#### [TASK REQUIREMENTS]
Please take the records that follow and repeat exactly the lines starting with the line with "unfold mulWriteLong; dsimp only; split" and going on through the line with "theorem loadReg_ends (h".

Segment Open

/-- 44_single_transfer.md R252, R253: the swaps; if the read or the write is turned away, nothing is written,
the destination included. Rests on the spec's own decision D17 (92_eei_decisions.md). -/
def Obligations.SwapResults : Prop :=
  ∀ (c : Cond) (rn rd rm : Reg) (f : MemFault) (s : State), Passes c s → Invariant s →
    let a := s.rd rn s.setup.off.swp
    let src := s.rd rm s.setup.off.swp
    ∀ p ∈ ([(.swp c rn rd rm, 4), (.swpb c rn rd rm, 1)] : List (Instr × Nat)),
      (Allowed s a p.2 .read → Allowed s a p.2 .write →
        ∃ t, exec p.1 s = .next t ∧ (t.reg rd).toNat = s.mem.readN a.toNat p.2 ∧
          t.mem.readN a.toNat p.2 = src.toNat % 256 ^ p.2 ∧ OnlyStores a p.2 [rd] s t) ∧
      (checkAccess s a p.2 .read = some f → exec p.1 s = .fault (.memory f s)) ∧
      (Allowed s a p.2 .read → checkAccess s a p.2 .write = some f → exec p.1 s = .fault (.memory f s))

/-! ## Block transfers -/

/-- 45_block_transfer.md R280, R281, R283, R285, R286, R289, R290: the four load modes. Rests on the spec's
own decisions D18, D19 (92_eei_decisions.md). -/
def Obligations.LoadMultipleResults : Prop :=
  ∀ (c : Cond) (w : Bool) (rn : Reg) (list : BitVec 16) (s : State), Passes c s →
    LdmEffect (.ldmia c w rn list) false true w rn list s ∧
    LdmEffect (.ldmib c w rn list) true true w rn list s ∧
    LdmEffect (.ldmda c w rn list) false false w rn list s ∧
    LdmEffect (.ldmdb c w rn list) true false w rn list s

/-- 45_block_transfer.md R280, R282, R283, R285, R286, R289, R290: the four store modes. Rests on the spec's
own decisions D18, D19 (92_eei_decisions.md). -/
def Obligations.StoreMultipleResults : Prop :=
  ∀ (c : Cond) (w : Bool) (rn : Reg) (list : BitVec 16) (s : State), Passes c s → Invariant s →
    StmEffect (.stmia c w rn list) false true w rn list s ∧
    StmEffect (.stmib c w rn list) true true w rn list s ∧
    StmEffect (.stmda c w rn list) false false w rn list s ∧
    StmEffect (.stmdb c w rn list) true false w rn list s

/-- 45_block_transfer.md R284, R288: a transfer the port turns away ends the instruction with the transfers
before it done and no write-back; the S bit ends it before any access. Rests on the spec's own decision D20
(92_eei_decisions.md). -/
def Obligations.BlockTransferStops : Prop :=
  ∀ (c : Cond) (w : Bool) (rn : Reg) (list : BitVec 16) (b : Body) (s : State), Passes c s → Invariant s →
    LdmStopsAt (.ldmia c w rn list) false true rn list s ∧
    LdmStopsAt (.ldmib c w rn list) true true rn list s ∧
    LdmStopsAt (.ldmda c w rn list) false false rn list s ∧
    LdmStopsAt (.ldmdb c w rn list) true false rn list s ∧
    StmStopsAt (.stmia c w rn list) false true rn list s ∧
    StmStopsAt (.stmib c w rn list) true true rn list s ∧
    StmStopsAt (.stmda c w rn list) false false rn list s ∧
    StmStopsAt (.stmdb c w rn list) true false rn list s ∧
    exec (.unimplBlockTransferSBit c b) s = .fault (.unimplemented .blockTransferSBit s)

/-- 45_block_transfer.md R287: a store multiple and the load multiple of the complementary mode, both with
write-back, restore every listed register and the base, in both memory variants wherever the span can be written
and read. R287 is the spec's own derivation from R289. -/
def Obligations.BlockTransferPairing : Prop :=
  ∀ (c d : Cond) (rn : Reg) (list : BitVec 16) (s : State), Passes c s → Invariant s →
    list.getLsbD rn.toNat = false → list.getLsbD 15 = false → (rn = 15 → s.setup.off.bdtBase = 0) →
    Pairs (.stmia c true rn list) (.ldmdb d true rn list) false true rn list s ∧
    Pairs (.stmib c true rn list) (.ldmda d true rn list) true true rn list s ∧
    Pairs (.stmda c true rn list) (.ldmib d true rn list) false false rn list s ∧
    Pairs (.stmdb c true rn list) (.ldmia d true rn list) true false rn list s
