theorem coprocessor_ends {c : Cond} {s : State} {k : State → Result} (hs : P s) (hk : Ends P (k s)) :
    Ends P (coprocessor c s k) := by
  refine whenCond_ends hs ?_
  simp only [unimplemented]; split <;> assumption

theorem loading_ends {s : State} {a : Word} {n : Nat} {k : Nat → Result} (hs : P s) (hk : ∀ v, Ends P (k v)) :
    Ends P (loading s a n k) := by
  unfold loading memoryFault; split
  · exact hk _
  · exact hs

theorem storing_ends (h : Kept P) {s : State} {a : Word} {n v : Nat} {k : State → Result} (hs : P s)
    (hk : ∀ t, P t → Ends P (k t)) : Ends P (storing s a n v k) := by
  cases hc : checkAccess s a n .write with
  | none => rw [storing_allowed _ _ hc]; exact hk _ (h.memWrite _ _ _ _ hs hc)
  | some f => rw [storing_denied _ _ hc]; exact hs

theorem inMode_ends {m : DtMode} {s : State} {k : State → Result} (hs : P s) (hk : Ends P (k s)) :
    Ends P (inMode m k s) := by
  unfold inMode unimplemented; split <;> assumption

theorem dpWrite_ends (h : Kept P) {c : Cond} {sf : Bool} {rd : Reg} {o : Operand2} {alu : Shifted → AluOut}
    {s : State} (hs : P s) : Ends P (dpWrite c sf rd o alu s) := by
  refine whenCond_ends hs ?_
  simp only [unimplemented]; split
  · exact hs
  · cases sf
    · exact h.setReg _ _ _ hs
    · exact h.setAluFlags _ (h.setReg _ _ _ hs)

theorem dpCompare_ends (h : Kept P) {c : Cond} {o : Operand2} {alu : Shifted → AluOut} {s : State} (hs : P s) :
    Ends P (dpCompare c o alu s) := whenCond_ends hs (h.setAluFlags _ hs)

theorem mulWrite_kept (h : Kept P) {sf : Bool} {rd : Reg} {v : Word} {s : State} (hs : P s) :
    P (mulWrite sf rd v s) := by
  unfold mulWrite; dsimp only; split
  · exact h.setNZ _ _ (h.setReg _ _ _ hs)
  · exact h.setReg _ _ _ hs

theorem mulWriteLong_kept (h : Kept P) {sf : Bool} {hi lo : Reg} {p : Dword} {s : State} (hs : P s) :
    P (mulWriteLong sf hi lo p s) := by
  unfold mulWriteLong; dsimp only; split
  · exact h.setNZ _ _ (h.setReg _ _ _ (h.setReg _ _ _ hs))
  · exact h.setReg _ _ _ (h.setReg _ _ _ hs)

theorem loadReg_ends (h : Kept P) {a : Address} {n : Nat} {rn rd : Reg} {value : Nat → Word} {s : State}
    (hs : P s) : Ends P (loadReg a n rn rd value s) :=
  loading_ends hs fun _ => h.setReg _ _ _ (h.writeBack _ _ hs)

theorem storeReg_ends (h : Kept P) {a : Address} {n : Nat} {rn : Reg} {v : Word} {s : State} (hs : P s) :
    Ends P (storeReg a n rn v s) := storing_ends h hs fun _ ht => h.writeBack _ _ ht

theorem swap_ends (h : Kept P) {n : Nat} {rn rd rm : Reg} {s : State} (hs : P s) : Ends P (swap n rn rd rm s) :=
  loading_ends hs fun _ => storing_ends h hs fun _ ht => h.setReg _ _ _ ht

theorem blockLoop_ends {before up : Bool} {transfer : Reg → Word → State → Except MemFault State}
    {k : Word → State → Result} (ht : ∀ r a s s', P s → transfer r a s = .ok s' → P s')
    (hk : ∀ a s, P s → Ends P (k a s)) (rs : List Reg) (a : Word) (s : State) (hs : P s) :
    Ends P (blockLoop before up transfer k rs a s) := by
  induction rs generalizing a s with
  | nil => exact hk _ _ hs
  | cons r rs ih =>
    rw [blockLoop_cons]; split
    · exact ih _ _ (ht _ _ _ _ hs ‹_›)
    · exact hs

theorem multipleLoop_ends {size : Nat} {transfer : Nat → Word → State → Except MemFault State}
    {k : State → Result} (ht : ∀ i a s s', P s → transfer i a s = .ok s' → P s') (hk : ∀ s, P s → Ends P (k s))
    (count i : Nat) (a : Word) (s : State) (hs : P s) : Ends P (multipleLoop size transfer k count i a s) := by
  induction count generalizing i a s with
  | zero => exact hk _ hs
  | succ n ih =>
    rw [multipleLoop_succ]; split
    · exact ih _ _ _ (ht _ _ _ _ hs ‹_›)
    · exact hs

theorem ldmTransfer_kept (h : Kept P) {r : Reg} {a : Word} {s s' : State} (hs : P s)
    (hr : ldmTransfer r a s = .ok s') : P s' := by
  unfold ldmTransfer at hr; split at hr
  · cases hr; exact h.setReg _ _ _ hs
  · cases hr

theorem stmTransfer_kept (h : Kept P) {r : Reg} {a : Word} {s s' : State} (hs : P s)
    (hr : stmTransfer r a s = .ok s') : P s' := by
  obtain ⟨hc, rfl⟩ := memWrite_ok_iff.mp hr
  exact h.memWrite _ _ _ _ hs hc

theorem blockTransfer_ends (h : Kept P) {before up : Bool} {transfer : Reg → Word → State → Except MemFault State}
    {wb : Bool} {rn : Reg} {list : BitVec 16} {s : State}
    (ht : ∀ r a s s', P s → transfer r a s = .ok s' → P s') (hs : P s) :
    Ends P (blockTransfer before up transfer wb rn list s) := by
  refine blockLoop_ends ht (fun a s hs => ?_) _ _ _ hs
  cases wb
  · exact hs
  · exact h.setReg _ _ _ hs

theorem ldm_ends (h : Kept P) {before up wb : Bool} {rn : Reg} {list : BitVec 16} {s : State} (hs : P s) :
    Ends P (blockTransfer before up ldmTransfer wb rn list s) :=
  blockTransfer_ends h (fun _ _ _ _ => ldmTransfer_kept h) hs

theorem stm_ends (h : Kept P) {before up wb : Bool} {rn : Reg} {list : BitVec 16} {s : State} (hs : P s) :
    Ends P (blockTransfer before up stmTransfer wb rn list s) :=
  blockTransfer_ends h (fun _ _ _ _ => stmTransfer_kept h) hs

Segment Closed

#### [EXERCISE RESPONSE]
  unfold mulWriteLong; dsimp only; split
  · exact h.setNZ _ _ (h.setReg _ _ _ (h.setReg _ _ _ hs))
  · exact h.setReg _ _ _ (h.setReg _ _ _ hs)

theorem loadReg_ends (h : Kept P) {a : Address} {n : Nat} {rn rd : Reg} {value : Nat → Word} {s : State}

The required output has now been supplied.